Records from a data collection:
/-! ## updSeq -/

@[simp] theorem updSeq_pending (f : Seq → Seq) : (updSeq f s).pending = s.pending := rfl
@[simp] theorem updSeq_phase (f : Seq → Seq) : (updSeq f s).phase = s.phase := rfl
@[simp] theorem updSeq_rstl (f : Seq → Seq) : (updSeq f s).rstl = s.rstl := rfl
@[simp] theorem updSeq_memSize (f : Seq → Seq) : (updSeq f s).memSize = s.memSize := rfl
@[simp] theorem updSeq_mem (f : Seq → Seq) : (updSeq f s).mem = s.mem := rfl
@[simp] theorem updSeq_clock (f : Seq → Seq) : (updSeq f s).clock = s.clock := rfl
@[simp] theorem updSeq_rx (f : Seq → Seq) : (updSeq f s).rx = s.rx := rfl
@[simp] theorem updSeq_channels (f : Seq → Seq) : (updSeq f s).channels = s.channels := rfl
@[simp] theorem updSeq_roles (f : Seq → Seq) : (updSeq f s).roles = s.roles := rfl
@[simp] theorem updSeq_levels (f : Seq → Seq) : (updSeq f s).levels = s.levels := rfl
@[simp] theorem updSeq_mixes (f : Seq → Seq) : (updSeq f s).mixes = s.mixes := rfl
@[simp] theorem updSeq_sends (f : Seq → Seq) : (updSeq f s).sends = s.sends := rfl
@[simp] theorem updSeq_voiceGroups (f : Seq → Seq) : (updSeq f s).voiceGroups = s.voiceGroups := rfl
@[simp] theorem updSeq_outMap (f : Seq → Seq) : (updSeq f s).outMap = s.outMap := rfl
@[simp] theorem updSeq_tx (f : Seq → Seq) : (updSeq f s).tx = s.tx := rfl
@[simp] theorem updSeq_txCount (f : Seq → Seq) : (updSeq f s).txCount = s.txCount := rfl
@[simp] theorem updSeq_hold (f : Seq → Seq) : (updSeq f s).hold = s.hold := rfl
@[simp] theorem updSeq_header (f : Seq → Seq) : (updSeq f s).header = s.header := rfl
@[simp] theorem updSeq_tables (f : Seq → Seq) : (updSeq f s).tables = s.tables := rfl
@[simp] theorem updSeq_regions (f : Seq → Seq) : (updSeq f s).regions = s.regions := rfl
@[simp] theorem updSeq_seq (f : Seq → Seq) : (updSeq f s).seq = f s.seq := rfl
@[simp] theorem updSeq_fades (f : Seq → Seq) : (updSeq f s).fades = s.fades := rfl
@[simp] theorem updSeq_takenOver (f : Seq → Seq) : (updSeq f s).takenOver = s.takenOver := rfl
@[simp] theorem updSeq_voices (f : Seq → Seq) : (updSeq f s).voices = s.voices := rfl
@[simp] theorem updSeq_zones (f : Seq → Seq) : (updSeq f s).zones = s.zones := rfl
@[simp] theorem updSeq_zoneGroups (f : Seq → Seq) : (updSeq f s).zoneGroups = s.zoneGroups := rfl
@[simp] theorem updSeq_tod (f : Seq → Seq) : (updSeq f s).tod = s.tod := rfl
@[simp] theorem updSeq_rollover (f : Seq → Seq) : (updSeq f s).rollover = s.rollover := rfl
@[simp] theorem updSeq_pages (f : Seq → Seq) : (updSeq f s).pages = s.pages := rfl
@[simp] theorem updSeq_lastClosed (f : Seq → Seq) : (updSeq f s).lastClosed = s.lastClosed := rfl
@[simp] theorem updSeq_calls (f : Seq → Seq) : (updSeq f s).calls = s.calls := rfl
@[simp] theorem updSeq_overlapped (f : Seq → Seq) : (updSeq f s).overlapped = s.overlapped := rfl
@[simp] theorem updSeq_missedCalls (f : Seq → Seq) : (updSeq f s).missedCalls = s.missedCalls := rfl
@[simp] theorem updSeq_cutCalls (f : Seq → Seq) : (updSeq f s).cutCalls = s.cutCalls := rfl
@[simp] theorem updSeq_cells (f : Seq → Seq) : (updSeq f s).cells = s.cells := rfl
@[simp] theorem updSeq_mirror (f : Seq → Seq) : (updSeq f s).mirror = s.mirror := rfl
@[simp] theorem updSeq_wq (f : Seq → Seq) : (updSeq f s).wq = s.wq := rfl
@[simp] theorem updSeq_arb (f : Seq → Seq) : (updSeq f s).arb = s.arb := rfl
@[simp] theorem updSeq_port (f : Seq → Seq) : (updSeq f s).port = s.port := rfl
@[simp] theorem updSeq_slate (f : Seq → Seq) : (updSeq f s).slate = s.slate := rfl
@[simp] theorem updSeq_engine (f : Seq → Seq) : (updSeq f s).engine = s.engine := rfl
@[simp] theorem updSeq_lock (f : Seq → Seq) : (updSeq f s).lock = s.lock := rfl
@[simp] theorem updSeq_load (f : Seq → Seq) : (updSeq f s).load = s.load := rfl
@[simp] theorem updSeq_notice (f : Seq → Seq) : (updSeq f s).notice = s.notice := rfl
@[simp] theorem updSeq_freeCount (f : Seq → Seq) : (updSeq f s).freeCount = s.freeCount := rfl
@[simp] theorem updSeq_notes (f : Seq → Seq) : (updSeq f s).notes = s.notes := rfl
@[simp] theorem updSeq_marks (f : Seq → Seq) : (updSeq f s).marks = s.marks := rfl

/-! ## updNotice -/

@[simp] theorem updNotice_pending (f : Notice → Notice) : (updNotice f s).pending = s.pending := rfl
@[simp] theorem updNotice_phase (f : Notice → Notice) : (updNotice f s).phase = s.phase := rfl
@[simp] theorem updNotice_rstl (f : Notice → Notice) : (updNotice f s).rstl = s.rstl := rfl
@[simp] theorem updNotice_memSize (f : Notice → Notice) : (updNotice f s).memSize = s.memSize := rfl
@[simp] theorem updNotice_mem (f : Notice → Notice) : (updNotice f s).mem = s.mem := rfl
@[simp] theorem updNotice_clock (f : Notice → Notice) : (updNotice f s).clock = s.clock := rfl
@[simp] theorem updNotice_rx (f : Notice → Notice) : (updNotice f s).rx = s.rx := rfl
@[simp] theorem updNotice_channels (f : Notice → Notice) : (updNotice f s).channels = s.channels := rfl
@[simp] theorem updNotice_roles (f : Notice → Notice) : (updNotice f s).roles = s.roles := rfl
@[simp] theorem updNotice_levels (f : Notice → Notice) : (updNotice f s).levels = s.levels := rfl
@[simp] theorem updNotice_mixes (f : Notice → Notice) : (updNotice f s).mixes = s.mixes := rfl
@[simp] theorem updNotice_sends (f : Notice → Notice) : (updNotice f s).sends = s.sends := rfl
@[simp] theorem updNotice_voiceGroups (f : Notice → Notice) : (updNotice f s).voiceGroups = s.voiceGroups := rfl
@[simp] theorem updNotice_outMap (f : Notice → Notice) : (updNotice f s).outMap = s.outMap := rfl
@[simp] theorem updNotice_tx (f : Notice → Notice) : (updNotice f s).tx = s.tx := rfl
@[simp] theorem updNotice_txCount (f : Notice → Notice) : (updNotice f s).txCount = s.txCount := rfl
@[simp] theorem updNotice_hold (f : Notice → Notice) : (updNotice f s).hold = s.hold := rfl
@[simp] theorem updNotice_header (f : Notice → Notice) : (updNotice f s).header = s.header := rfl
@[simp] theorem updNotice_tables (f : Notice → Notice) : (updNotice f s).tables = s.tables := rfl
@[simp] theorem updNotice_regions (f : Notice → Notice) : (updNotice f s).regions = s.regions := rfl
@[simp] theorem updNotice_seq (f : Notice → Notice) : (updNotice f s).seq = s.seq := rfl
@[simp] theorem updNotice_fades (f : Notice → Notice) : (updNotice f s).fades = s.fades := rfl
@[simp] theorem updNotice_takenOver (f : Notice → Notice) : (updNotice f s).takenOver = s.takenOver := rfl
@[simp] theorem updNotice_voices (f : Notice → Notice) : (updNotice f s).voices = s.voices := rfl
@[simp] theorem updNotice_zones (f : Notice → Notice) : (updNotice f s).zones = s.zones := rfl
@[simp] theorem updNotice_zoneGroups (f : Notice → Notice) : (updNotice f s).zoneGroups = s.zoneGroups := rfl
@[simp] theorem updNotice_tod (f : Notice → Notice) : (updNotice f s).tod = s.tod := rfl
@[simp] theorem updNotice_rollover (f : Notice → Notice) : (updNotice f s).rollover = s.rollover := rfl
@[simp] theorem updNotice_pages (f : Notice → Notice) : (updNotice f s).pages = s.pages := rfl
@[simp] theorem updNotice_lastClosed (f : Notice → Notice) : (updNotice f s).lastClosed = s.lastClosed := rfl
@[simp] theorem updNotice_calls (f : Notice → Notice) : (updNotice f s).calls = s.calls := rfl
@[simp] theorem updNotice_overlapped (f : Notice → Notice) : (updNotice f s).overlapped = s.overlapped := rfl
@[simp] theorem updNotice_missedCalls (f : Notice → Notice) : (updNotice f s).missedCalls = s.missedCalls := rfl
@[simp] theorem updNotice_cutCalls (f : Notice → Notice) : (updNotice f s).cutCalls = s.cutCalls := rfl
@[simp] theorem updNotice_cells (f : Notice → Notice) : (updNotice f s).cells = s.cells := rfl
@[simp] theorem updNotice_mirror (f : Notice → Notice) : (updNotice f s).mirror = s.mirror := rfl
@[simp] theorem updNotice_wq (f : Notice → Notice) : (updNotice f s).wq = s.wq := rfl
@[simp] theorem updNotice_arb (f : Notice → Notice) : (updNotice f s).arb = s.arb := rfl
@[simp] theorem updNotice_port (f : Notice → Notice) : (updNotice f s).port = s.port := rfl
@[simp] theorem updNotice_slate (f : Notice → Notice) : (updNotice f s).slate = s.slate := rfl
@[simp] theorem updNotice_engine (f : Notice → Notice) : (updNotice f s).engine = s.engine := rfl
@[simp] theorem updNotice_lock (f : Notice → Notice) : (updNotice f s).lock = s.lock := rfl
@[simp] theorem updNotice_load (f : Notice → Notice) : (updNotice f s).load = s.load := rfl
@[simp] theorem updNotice_notice (f : Notice → Notice) : (updNotice f s).notice = f s.notice := rfl
@[simp] theorem updNotice_freeCount (f : Notice → Notice) : (updNotice f s).freeCount = s.freeCount := rfl
@[simp] theorem updNotice_notes (f : Notice → Notice) : (updNotice f s).notes = s.notes := rfl
@[simp] theorem updNotice_marks (f : Notice → Notice) : (updNotice f s).marks = s.marks := rfl

/-! ## setView -/

@[simp] theorem setView_pending (i : SlotId) (v : SlotState) : (setView i v s).pending = s.pending := rfl
@[simp] theorem setView_phase (i : SlotId) (v : SlotState) : (setView i v s).phase = s.phase := rfl
@[simp] theorem setView_rstl (i : SlotId) (v : SlotState) : (setView i v s).rstl = s.rstl := rfl
@[simp] theorem setView_memSize (i : SlotId) (v : SlotState) : (setView i v s).memSize = s.memSize := rfl
@[simp] theorem setView_mem (i : SlotId) (v : SlotState) : (setView i v s).mem = s.mem := rfl
@[simp] theorem setView_clock (i : SlotId) (v : SlotState) : (setView i v s).clock = s.clock := rfl
@[simp] theorem setView_rx (i : SlotId) (v : SlotState) : (setView i v s).rx = s.rx := rfl
@[simp] theorem setView_channels (i : SlotId) (v : SlotState) : (setView i v s).channels = s.channels := rfl
@[simp] theorem setView_roles (i : SlotId) (v : SlotState) : (setView i v s).roles = s.roles := rfl
@[simp] theorem setView_levels (i : SlotId) (v : SlotState) : (setView i v s).levels = s.levels := rfl
@[simp] theorem setView_mixes (i : SlotId) (v : SlotState) : (setView i v s).mixes = s.mixes := rfl
@[simp] theorem setView_sends (i : SlotId) (v : SlotState) : (setView i v s).sends = s.sends := rfl
@[simp] theorem setView_voiceGroups (i : SlotId) (v : SlotState) : (setView i v s).voiceGroups = s.voiceGroups := rfl
@[simp] theorem setView_outMap (i : SlotId) (v : SlotState) : (setView i v s).outMap = s.outMap := rfl
@[simp] theorem setView_tx (i : SlotId) (v : SlotState) : (setView i v s).tx = s.tx := rfl
@[simp] theorem setView_txCount (i : SlotId) (v : SlotState) : (setView i v s).txCount = s.txCount := rfl
@[simp] theorem setView_hold (i : SlotId) (v : SlotState) : (setView i v s).hold = s.hold := rfl
@[simp] theorem setView_header (i : SlotId) (v : SlotState) : (setView i v s).header = s.header := rfl
@[simp] theorem setView_tables (i : SlotId) (v : SlotState) : (setView i v s).tables = s.tables := rfl
@[simp] theorem setView_regions (i : SlotId) (v : SlotState) : (setView i v s).regions = s.regions := rfl
@[simp] theorem setView_seq (i : SlotId) (v : SlotState) : (setView i v s).seq = s.seq := rfl
@[simp] theorem setView_fades (i : SlotId) (v : SlotState) : (setView i v s).fades = s.fades := rfl
@[simp] theorem setView_takenOver (i : SlotId) (v : SlotState) : (setView i v s).takenOver = s.takenOver := rfl
@[simp] theorem setView_voices (i : SlotId) (v : SlotState) : (setView i v s).voices = s.voices := rfl
@[simp] theorem setView_zones (i : SlotId) (v : SlotState) : (setView i v s).zones = s.zones := rfl
@[simp] theorem setView_zoneGroups (i : SlotId) (v : SlotState) : (setView i v s).zoneGroups = s.zoneGroups := rfl
@[simp] theorem setView_tod (i : SlotId) (v : SlotState) : (setView i v s).tod = s.tod := rfl
@[simp] theorem setView_rollover (i : SlotId) (v : SlotState) : (setView i v s).rollover = s.rollover := rfl
@[simp] theorem setView_pages (i : SlotId) (v : SlotState) : (setView i v s).pages = s.pages := rfl
@[simp] theorem setView_lastClosed (i : SlotId) (v : SlotState) : (setView i v s).lastClosed = s.lastClosed := rfl
@[simp] theorem setView_calls (i : SlotId) (v : SlotState) : (setView i v s).calls = s.calls := rfl
@[simp] theorem setView_overlapped (i : SlotId) (v : SlotState) : (setView i v s).overlapped = s.overlapped := rfl
@[simp] theorem setView_missedCalls (i : SlotId) (v : SlotState) : (setView i v s).missedCalls = s.missedCalls := rfl
@[simp] theorem setView_cutCalls (i : SlotId) (v : SlotState) : (setView i v s).cutCalls = s.cutCalls := rfl
@[simp] theorem setView_cells (i : SlotId) (v : SlotState) : (setView i v s).cells = s.cells := rfl
@[simp] theorem setView_mirror (i : SlotId) (v : SlotState) : (setView i v s).mirror = s.mirror := rfl
@[simp] theorem setView_wq (i : SlotId) (v : SlotState) : (setView i v s).wq = s.wq := rfl
@[simp] theorem setView_arb (i : SlotId) (v : SlotState) : (setView i v s).arb = s.arb := rfl
@[simp] theorem setView_port (i : SlotId) (v : SlotState) : (setView i v s).port = { s.port with view := s.port.view.set i v } := rfl
@[simp] theorem setView_slate (i : SlotId) (v : SlotState) : (setView i v s).slate = s.slate := rfl
@[simp] theorem setView_engine (i : SlotId) (v : SlotState) : (setView i v s).engine = s.engine := rfl
@[simp] theorem setView_lock (i : SlotId) (v : SlotState) : (setView i v s).lock = s.lock := rfl
@[simp] theorem setView_load (i : SlotId) (v : SlotState) : (setView i v s).load = s.load := rfl
@[simp] theorem setView_notice (i : SlotId) (v : SlotState) : (setView i v s).notice = s.notice := rfl
@[simp] theorem setView_freeCount (i : SlotId) (v : SlotState) : (setView i v s).freeCount = s.freeCount := rfl
@[simp] theorem setView_notes (i : SlotId) (v : SlotState) : (setView i v s).notes = s.notes := rfl
@[simp] theorem setView_marks (i : SlotId) (v : SlotState) : (setView i v s).marks = s.marks := rfl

**The problem**
Please transcribe the data exactly from its first line. End with the line that contains "(updSeq f s).rx = s.rx := rfl".

**Response to the exercise**
/-! ## updSeq -/

@[simp] theorem updSeq_pending (f : Seq → Seq) : (updSeq f s).pending = s.pending := rfl
@[simp] theorem updSeq_phase (f : Seq → Seq) : (updSeq f s).phase = s.phase := rfl
@[simp] theorem updSeq_rstl (f : Seq → Seq) : (updSeq f s).rstl = s.rstl := rfl
@[simp] theorem updSeq_memSize (f : Seq → Seq) : (updSeq f s).memSize = s.memSize := rfl
@[simp] theorem updSeq_mem (f : Seq → Seq) : (updSeq f s).mem = s.mem := rfl
@[simp] theorem updSeq_clock (f : Seq → Seq) : (updSeq f s).clock = s.clock := rfl
@[simp] theorem updSeq_rx (f : Seq → Seq) : (updSeq f s).rx = s.rx := rfl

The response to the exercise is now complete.